EXERCISE INPUTS Block Start
/-- V123, V124. -/
theorem test_irq :
    irq { on with dtaien := false, intsts := { on.intsts with crcif := true } } = false
      ∧ irq { on with inten := { on.inten with crcien := true }, intsts := { on.intsts with crcif := true } } = true
      ∧ irq { on with dtaien := true, dtaif := true } = true := by
  decide +kernel

/-- A launch word runs as the first operation after reset. -/
theorem test_placed_word :
    ends (step (State.reset.withFetchWord 32 0x00000020)) (fun t => t.history == [.clk .p0 74]) = true
      ∧ ends (step (State.reset.withFetchWord 32 0x00004000)) (fun t => t.history == [.reset .ctl]) = true := by
  decide +kernel

/-- A frame runs as the first operation after reset; the table's bits may leave its CRC 0. -/
theorem test_placed_frame :
    ends (step (State.reset.withFetchWord 48 0x400000000001))
      (fun t => t.history == [.cmdOut .p0 0x400000000095#48]) = true := by
  decide +kernel

/-! ### Witnesses: states and operands that meet the hypotheses of the statements -/

theorem witness_hardwareReset :
    nextTurn { on with turns := [.env], inputs := [.hardwareReset, .hardwareReset], eng := { on.eng with halted := true } }
      = .env := rfl

/-- `DecodeEncode`: the ends of the window, and operands of ones. -/
theorem witness_decodeEncode :
    (Instr.rd 0x840#12).wellFormed = true ∧ (Instr.wr 0x000#12 0xFFFFFFFF#32).wellFormed = true
      ∧ (Instr.set 0x1FC#12 0#32).wellFormed = true ∧ (Instr.clr 0x840#12 0xFFFFFFFF#32).wellFormed = true
      ∧ (Instr.w1c .gintsts 0xFFFFFFFF#32).wellFormed = true ∧ (Instr.cmd55 0xFFFFFFFF#32).wellFormed = true := by
  decide

theorem witness_decodedIsWellFormed :
    decode (.bus .clr .word 0x840#12 3#32) = .ok (.clr 0x840#12 3#32)
      ∧ decode (.frame 0x40FFFFFFFFBF#48) = .ok (.cmd0 0xFFFFFFFF#32)
      ∧ (0x40FFFFFFFFBF#48).extractLsb' 1 7 = crc7 (bitsMsb ((0x40FFFFFFFFBF#48).extractLsb' 8 40)) :=
  ⟨rfl, rfl, by decide +kernel⟩

/-- `EngineOrder`, with the other port: every case of the order, the last bits of each set still waiting. -/
theorem witness_engineOrder :
    ∀ s ∈ [launchedBy 0x21010020#32, launchedBy 0x21010007#32, launchedBy 0x2101000A#32, launchedBy 0x21010014#32,
        launchedBy 0x21010004#32, launchedBy 0x21010008#32, launchedBy 0x21010040#32, launchedBy 0x21010000#32],
      LegalSet s ∧ LaunchKnown s ∧ s.eng.halted = false ∧ s.ctl.sdport.toNat < 2 ∧ s.ctl.ctlrst = false := by
  decide +kernel

/-- `StepRunsDecoded`: an operation of the host. -/
theorem witness_stepHost :
    nextTurn { on with turns := [.host], prog := [.frame 0x400000000095#48] } = .host
      ∧ decode (.frame 0x400000000095#48) = .ok (.cmd0 0#32) := ⟨rfl, rfl⟩

/-- `StepRunsDecoded`: the operations of the engine and the two resets of their own registers. -/
theorem witness_stepLaunched :
    nextTurn { launchedBy 0x01010001#32 with turns := [.engine] } = .engine
      ∧ decode (.word .ctl (ctlNow (takeTurn { launchedBy 0x01010001#32 with turns := [.engine] }))) = .ok .co
      ∧ nextTurn { on with turns := [.dmaReset] } = .dmaReset
      ∧ decode (.word .dmactl (dmactlNow (takeTurn
          { on with turns := [.dmaReset], dmactl := { on.dmactl with dmarst := true } }))) = .ok .dmarst
      ∧ nextTurn { on with turns := [.globalReset] } = .globalReset
      ∧ decode (.word .gctl (gctlNow (takeTurn
          { on with turns := [.globalReset], gctl := { gctlrst := true, sden := false } }))) = .ok .gctlrst :=
  ⟨rfl, rfl, rfl, rfl, rfl, rfl⟩

/-- `StepRunsDecoded`: the agents that have nothing to do, and a detector. -/
theorem witness_stepNothing :
    (nextTurn { on with turns := [.host] } = .host ∧ on.prog = [])
      ∧ decode (.word .ctl (ctlNow (takeTurn { on with turns := [.engine] }))) = .error .noOperation
      ∧ on.dmactl.dmarst = false ∧ on.gctl.gctlrst = false ∧ on.inputs = []
      ∧ nextTurn { on with turns := [.cd .p1] } = .cd .p1 := ⟨⟨rfl, rfl⟩, rfl, rfl, rfl, rfl, rfl⟩

/-- `RdCompletes`: the last register, the last word of the buffer with nothing in flight, and `INTSTS` in flight. -/
theorem witness_rdCompletes :
    regAt 0x840#12 = some .ectl ∧ (regAt 0x1FC#12 = some (.fb 127) ∧ inFlight on = false)
      ∧ regAt 0x82C#12 = some .intsts ∧ inFlight (launchedBy 0x01010002#32) = true := by
  decide +kernel

/-- `RdFields`: every field of the registers it names is known. -/
theorem witness_rdFields :
    on.intsts.blkdif = .known false ∧ on.intsts.crc7 = .known true ∧ on.intsts.crc16 = .known true
      ∧ on.intsts.crcsts = .known 0#3 ∧ on.ctl.rien = .known false ∧ on.ctl.dien = .known false
      ∧ on.ctl.doen = .known false ∧ on.ctl.r2en = .known false ∧ on.dmactl.dmabusy = .known false
      ∧ on.bcnt = .known 0#26 ∧ on.eng.halted = false
      ∧ { on with resp0 := .known 0x120#32 }.resp0 = .known 0x120#32
      ∧ { on with resp1 := .known 0xAA#8 }.resp1 = .known 0xAA#8 :=
  ⟨rfl, rfl, rfl, rfl, rfl, rfl, rfl, rfl, rfl, rfl, rfl, rfl, rfl⟩

/-- `WrStoresFields`: nothing in flight, or the value already held. -/
theorem witness_wrStoresFields :
    inFlight on = false
      ∧ (inFlight (launchedBy 2#32) = true ∧ (launchedBy 2#32).cmdarg = 0#32 ∧ (launchedBy 2#32).dmasa = 0#32
        ∧ (launchedBy 2#32).blen = (0xFFFFF9FF#32).extractLsb' 0 11
        ∧ (launchedBy 2#32).tout = (0xFFFFFFFF#32).extractLsb' 0 24) := by
  decide +kernel

theorem witness_sharedBuffer :
    (Quiet on ∧ on.eng.halted = false) ∧ inFlight (launchedBy 0x01011107#32) = true := by decide +kernel

/-- `ReservedSpace`: the first and the last reserved offset. -/
theorem witness_reservedSpace :
    regAt 0x200#12 = some .reserved ∧ regAt 0x81C#12 = some .reserved ∧ regAt 0x840#12 = some .ectl := by decide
EXERCISE INPUTS Block End
TASK TO CARRY OUT: Could you transcribe the entries exactly, from the first line through the line containing "the statements -/", and give nothing more?

EXERCISE RESULT:
/-- V123, V124. -/
theorem test_irq :
    irq { on with dtaien := false, intsts := { on.intsts with crcif := true } } = false
      ∧ irq { on with inten := { on.inten with crcien := true }, intsts := { on.intsts with crcif := true } } = true
      ∧ irq { on with dtaien := true, dtaif := true } = true := by
  decide +kernel

/-- A launch word runs as the first operation after reset. -/
theorem test_placed_word :
    ends (step (State.reset.withFetchWord 32 0x00000020)) (fun t => t.history == [.clk .p0 74]) = true
      ∧ ends (step (State.reset.withFetchWord 32 0x00004000)) (fun t => t.history == [.reset .ctl]) = true := by
  decide +kernel

/-- A frame runs as the first operation after reset; the table's bits may leave its CRC 0. -/
theorem test_placed_frame :
    ends (step (State.reset.withFetchWord 48 0x400000000001))
      (fun t => t.history == [.cmdOut .p0 0x400000000095#48]) = true := by
  decide +kernel

/-! ### Witnesses: states and operands that meet the hypotheses of the statements -/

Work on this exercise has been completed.